START Listed records
-- ==== Sys2Proof/WellFormed.lean ====
section
/-! DEFINITION. What 30_encoding can encode: the checks an instruction's operands meet. Operator, channel and mixer
indices are bounded by their types. -/

namespace Sys2Proof

/-- The operands fit the fields of the instruction's format (30_encoding R81), and a write of the unassigned class
names an address of that class (R87). -/
def WellFormed : Instr → Bool
  | .wrOp20 _ _ | .wrOp40 _ _ | .wrOp60 _ _ | .wrOp80 _ _ | .wrOpE0 _ _ => true
  | .wrChA0 _ _ | .wrChB0 _ _ | .wrChC0 _ _ => true
  | .wr01 _ | .wr02 _ | .wr03 _ | .wr04 _ | .wr08 _ | .wrBD _ | .wr104 _ | .wr105 _ => true
  | .wrUnassigned a _ => classOf a == .unassigned
  | .gen n => decide (n < 2 ^ 28)
  | .reset | .cvt | .mixAlloc | .mixRelease _ | .mixNorm _ | .mix => true
  | .mixWrite _ frames => decide (frames.length < 2 ^ 32)
  | .mixVol _ v | .mixPan _ v => decide (-65536 ≤ v ∧ v < 65536)

end Sys2Proof
end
END Listed records
After locating the line containing "(frames.length < 2 ^ 32)", write out that line and all remaining lines of the records exactly, with nothing added.

  | .mixWrite _ frames => decide (frames.length < 2 ^ 32)
  | .mixVol _ v | .mixPan _ v => decide (-65536 ≤ v ∧ v < 65536)

end Sys2Proof
end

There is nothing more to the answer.